Pharmacists sometimes raise concerns about compatibility between Dexrazoxane and diluents. We keep detailed compatibility tables and support staff briefed on emerging incompatibility alerts. This approach grew from many years listening to on-the-ground feedback, not only from hospital settings but also logistics teams running cold chains in unpredictable weather.
Process improvement for Dexrazoxane doesn’t stand still. Our team takes part in peer review and regulatory workshops, collecting feedback from both compliance audits and user groups. Analytics on returned goods, shelf stability studies, and pharmacovigilance data make their way back into process control SOPs. Failures or near-misses prompt corrective action before the next lot launches.
Implementation of barcoding and serialization across supply batches gives hospitals and pharmacies cleaner traceability from dock to patient. In our view, this isn’t just a regulatory checkbox, but an ethical step in risk control. Whenever a deviation or user complaint emerges, we track it to root cause, refine our error-proofing, and close the loop with transparent communication.

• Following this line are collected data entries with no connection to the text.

/-- The words that a range of addresses occupies in a scratchpad, as the window names them. -/
def windowLocs (s : State) (c : Nat) (k : AccessKind) (va : Word) (n : Nat) : List Loc :=
  if inSpadWin va = false then []
  else (List.range ((va.toNat % 8 + n + 7) / 8)).filterMap fun i =>
    match translateBy s c k (va + .ofNat 64 (8 * i)) [] with
    | .ok x => some x.loc
    | _ => none

/-- Where an address of DST lies: its word's location, placement, and whether the page is uncached (R83). -/
def EngOp.dstLoc (o : EngOp) (va : Word) : Option (Loc × Nat × Bool) :=
  match o.dstAt.find? fun e => e.1 / 65536 == va.toNat / 65536 with
  | some (a, l, pl, uc) => some (l.plus (va.toNat / 8 - a / 8), pl, uc)
  | none => none

/-- Writes bytes of DST at their homes as SOUND-class writes (R85); where an extent has been removed they are lost (R71). -/
def putDst (s : State) (o : EngOp) (va : Word) (data : List Byte) (who : Nat × Nat) : State :=
  (spanParts va data.length).foldl (fun s (a, i, n) =>
    match o.dstLoc a with
    | none => s
    | some (l, pl, uc) =>
      if extentGone s l then s
      else
        let off := a.toNat % 8
        let w : Word := .ofNat 64 (leNat ((data.drop i).take n) * 2 ^ (8 * off))
        let s := touchHome s l pl (clusterOfCell (cellOf o.ctx)) uc
        engineWrite s l (mergeBytes (readLoc s l) w (byteMask off n)) (n == 8) who) s

/-! ### SOUND_START (R79, R83) -/

/-- The element size of a format (R79). -/
def sndElem (fmt : Nat) : Nat := if fmt = 2 then 1 else 2

/-- The bytes of the rows of one kind. -/
def sndRows (o : EngOp) : Nat := 32 * o.dim * sndElem o.fmt

/-- The footprint of a block of the sounding's KIND (R79). -/
def sndFoot (o : EngOp) : Nat :=
  64 + (if o.kind = .snddot then 1 else 2) * sndRows o + (if o.fmt = 2 then 64 else 0)

/-- A block in this device's HBM: its physical address with KEY. -/
def blockPa (s : State) (l : Loc) (foot : Nat) : Option Nat :=
  match l with
  | .mem pa =>
    if paHome pa = s.dev.devno ∧ isHbm s (paLocal pa) ∧ isHbm s (paLocal pa + foot - 1) then some pa else none
  | _ => none

/-- The status of a failed translation of descriptor k. -/
def descFault (k : Nat) : Option Nat → Option Word
  | some f => some (sndStatus 2 0 f 0 k)
  | none => none

/-- The checks on descriptor k, in their order: the block, or the status of the failure, or none while a walk is awaited (R83). -/
def checkDesc (s : State) (o : EngOp) (k : Nat) : State × Except (Option Word) SndBlock :=
  match engWord s o (o.arg 0 + .ofNat 64 (8 * k)) with
  | (s, .error f) => (s, .error (descFault 0xFFFFFFFF f))
  | (s, .ok (_, true)) => (s, .error (some (sndStatus 4 0 0 0 k)))
  | (s, .ok (w, false)) =>
    if fieldN w 0 6 ≠ 0 ∨ fieldN w 56 8 ≠ 0 then (s, .error (some (sndStatus 3 3 0 0 k)))
    else if w.toNat % 65536 + sndFoot o > 65536 then (s, .error (some (sndStatus 3 4 0 0 k)))
    else match rangeXlat s o .read false w (sndFoot o) with
      | (s, .error f) => (s, .error (descFault k f))
      | (s, .ok l) => (match l.head?.bind fun e => blockPa s e.2.loc (sndFoot o) with
        | some pa => (s, .ok { k := k, pa := pa })
        | none => (s, .error (some (sndStatus 3 5 0 0 k))))

/-- Every descriptor in LIST order. -/
def checkDescs (s : State) (o : EngOp) (n : Nat) : State × Except (Option Word) (List SndBlock) :=
  (List.range n).foldl (fun (s, (r : Except (Option Word) (List SndBlock))) k =>
    match r with
    | .error e => (s, .error e)
    | .ok l => (match checkDesc s o k with
      | (s, .ok b) => (s, .ok (l ++ [b]))
      | (s, .error e) => (s, .error e))) (s, .ok [])

/-- The bank number of a block (R78). -/
def SndBlock.bank (b : SndBlock) : Nat := (hbmBank (paLocal b.pa)).1

/-- The banks of a sounding in order of first appearance, each with its blocks in LIST order (R83). -/
def groupBlocks (d : Nat) (l : List SndBlock) : List BankScan :=
  let banks := l.foldl (fun acc b => if acc.contains b.bank then acc else acc ++ [b.bank]) []
  banks.map fun i =>
    { bank := i, blocks := l.filter (·.bank == i), phase := .waiting, m := .ofNat 32 negInf32, l := 0,
      acc := List.replicate d 0, ntok := 0, nblk := 0, cecnt := 0, ue := false, nan := false, badhdr := false, yields := 0,
      dots := [], arr := none, bi := 0, toks := none, part := [], ticket := 0 }

/-- The bytes that an operation writes at DST (R83, R98). -/
def dstBytes (o : EngOp) (count nbank : Nat) : Nat :=
  if o.kind = .snddot then 128 * count + 8 * nbank else nbank * (64 + 4 * o.dim)

/-- The argument checks: WHY, or 0 (R83, R86). -/
def sndArgs (o : EngOp) : Nat :=
  let w := o.arg 2
  if rangeCount w = 0 ∨ rangeCount w > 4096 then 1
  else if o.kind = .sound ∧ rangeLo w > rangeHi w then 2
  else if (o.arg 1).toNat % 64 ≠ 0 then 6
  else 0

/-- Where the pages of DST lie, as its translation found them. -/
def dstPages (l : List (Word × Xlat)) : List (Nat × Loc × Nat × Bool) := l.map fun e => (e.1.toNat, e.2.loc, e.2.pl, e.2.uc)

/-- The commands of a started sounding join its core's queue: a QBCAST, a SCAN and a FIXRD of 64 bytes for each bank (R83, R344). -/
def queueCommands (s : State) (o : EngOp) : State :=
  { s with ops := s.ops.filter (·.id != o.id) ++ [{ o with todo := 192 * o.banks.length }] }

/-- The checks of a sounding, up to its first failure: the operation with its banks and DST, or the status, or none while a walk or a
chart bank is awaited (R83). -/
def soundChecks (s : State) (o : EngOp) : State × Except (Option Word) EngOp :=
  let why := sndArgs o
  let n := rangeCount (o.arg 2)
  if why ≠ 0 then (s, .error (some (sndStatus 3 why 0 0 0xFFFFFFFF)))
  else match rangeXlat s o .read true (o.arg 0) (8 * n) with
    | (s, .error f) => (s, .error (descFault 0xFFFFFFFF f))
    | (s, .ok _) =>
      match checkDescs s o n with
      | (s, .error st) => (s, .error st)
      | (s, .ok l) =>
        let banks := groupBlocks o.dim l
        match rangeXlat s o .write true (o.arg 1) (dstBytes o n banks.length) with
        | (s, .error f) => (s, .error (descFault 0xFFFFFFFF f))
        | (s, .ok d) => (dropEngErrs s o.ctx o.id, .ok { o with started := true, banks := banks, dstAt := dstPages d })

/-- What waits for a walk has asked for it, and nothing else has happened (R32). -/
def keepWalks (s t : State) : State := if t.walks = s.walks then s else { s with walks := t.walks, fresh := t.fresh }

/-- SOUND_START: arguments, LIST, each descriptor, DST; the first failure ends the operation, and otherwise its banks are known and its
commands queue (R83). A LIST in a scratchpad first waits for its turns at the banks (R53). (DESIGN CHOICE, log 38.) -/
def execSoundStart (op : Nat) (s : State) : Host.Outcome State Fault Refusal :=
  .next (match findOp s op with
    | none => s
    | some o =>
      if o.kind.sounds = false ∨ o.credit = 0 ∨ o.started then s
      else
        let list := windowLocs s o.ctx .read (o.arg 0) (8 * min 4096 (rangeCount (o.arg 2)))
        if list ≠ [] ∧ o.ticket = none then queueLocs (putOp s.bump { o with ticket := some s.fresh }) s.fresh list
        else if (match o.ticket with | some t => s.atBank t | none => false) then s
        else match soundChecks s o with
          | (t, .error none) => keepWalks s t
          | (s, .error (some st)) => endOp s o st
          | (s, .ok o) => queueCommands s o)

/-! ### Banks (R77, R83, R84, R91, R93, R94) -/

/-- Bank record k of an operation. -/
def bankAt (s : State) (op k : Nat) : Option (EngOp × BankScan) :=
  match findOp s op with
  | none => none
  | some o => match o.banks[k]? with
    | some b => some (o, b)
    | none => none

/-- Puts bank record k back. -/
def putBank (s : State) (o : EngOp) (k : Nat) (b : BankScan) : State := putOp s { o with banks := o.banks.set k b }

/-- A scan is in progress in the bank: it has its query and has not ended. -/
def BankScan.scans (b : BankScan) : Bool := b.phase == .queried || b.phase == .yielded

/-- A record's query register is in use (R94). -/
def BankScan.holds (b : BankScan) : Bool := b.scans || b.phase == .scanned

/-- A scan is pending: its command has arrived and it has not ended (R94). -/
def BankScan.pending (b : BankScan) : Bool := b.scans || (b.phase == .waiting && b.arr.isSome)

/-- The pseudo-channel of a bank, across the device, and its SID (R78). -/
def pchOf (bank : Nat) : Nat := let (st, ch, _, _) := bankParts bank; st * 64 + ch
def sidOf (bank : Nat) : Nat := let (_, _, sid, _) := bankParts bank; sid

/-- The bank that a `sndfill` names: of its HDR once the command has been at the home, and until then as a walk would find it. -/
def fillBank (s : State) (o : EngOp) : Option Nat :=
  if o.hdrNew.isSome then some (hbmBank (paLocal o.hdrPa)).1
  else match peekBy s o.ctx .atomic (o.arg 0) (s.cluster (clusterOfCell (cellOf o.ctx))).tlb with
    | .ok x => (blockPa s x.loc 8).map fun pa => (hbmBank (paLocal pa)).1
    | _ => none

/-- An earlier SOUND-class command of the same context to the bank must come first: a sounding whose banks are not yet known or that has
not ended its scan there, or a `sndfill` (R91). -/
def soundBlocked (s : State) (o : EngOp) (bank : Nat) : Bool :=
  s.ops.any fun p => p.ctx == o.ctx && decide (p.id < o.id) &&
    (match p.kind with
     | .sndfill => fillBank s p == some bank
     | .sound | .snddot => !p.started || p.banks.any fun b => b.bank == bank && (b.phase == .waiting || b.scans)
     | _ => false)

/-- The copy engine has taken n commands of an operation from its queue (R344). -/
def EngOp.sent (o : EngOp) (n : Nat) : Bool := decide (o.credit ≥ 64 * n)

/-- The records whose commands to a bank have arrived and wait, with their moments of arrival (R94). -/
def arrivals (s : State) (bank : Nat) : List Nat :=
  s.ops.flatMap fun p => p.banks.filterMap fun c => if c.bank = bank ∧ c.phase = .waiting then c.arr else none

/-- QBCAST: the command joins the bank's queue; the first of the queue loads the query and sets its fix to (−∞, 0, 0), once the bank's
query register is free (R83, R94). -/
def execQbcast (op k : Nat) (s : State) : Host.Outcome State Fault Refusal :=
  .next (match bankAt s op k with
    | none => s
    | some (o, b) =>
      if b.phase ≠ .waiting then s
      else match b.arr with
        | none => if o.sent (k + 1) = false ∨ soundBlocked s o b.bank then s else putBank s.bump o k { b with arr := some s.fresh }
        | some a =>
          if (s.ops.any fun p => p.banks.any fun c => c.bank == b.bank && c.holds) ∨ (arrivals s b.bank).any (fun x => decide (x < a)) then s
          else putBank s o k { b with phase := .queried })

/-! ### The scan (R80, R81, R84, R87, R90, R92, R96, R98) -/

/-- The sounder reads a word of HBM: what HBM holds, or another value written to it where no rule orders the write before the scan
(R90, R92, R138). -/
def scanWord (s : State) (o : EngOp) (b : BankScan) (pa : Nat) : State × Word :=
  let w := mediaWord s (paKey pa) (paAddr pa)
  let l := [w, readMem s pa] ++ olderVals s { o.reader s 5 with pubs := b.pubs } (Map.at s.mem.hist pa [])
  if l.all (· == w) then (s, w) else (s.bump, l.getD (Config.raceBack s.fresh pa % l.length) w)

The future brings new challenges. Expansion of Dexrazoxane indication into pediatric, rare cancers, and even non-cancer cardiac protection draws research institutions and hospitals into new quality and traceability standards. Our facility leaders and QA auditors continue to refine validation strategies in line with new clinical best practices. As clinical advances push into combination therapies and new dosages, we keep pace—adjusting batch sizes, extending stability protocols, and deepening engagement with end users so product in the field matches the needs of real patients.
Many years in this field have taught us that trust is never given—it grows batch by batch, with each lot reflecting the expertise and diligence of every person in our chain, from synthesis to customer follow-up. For Dexrazoxane, success comes down to doing the right thing each day, not just for compliance but for the people living at the far side of every vial. Clinical partners, regulatory auditors, and patients count on us to put quality and transparency first—every step of the way.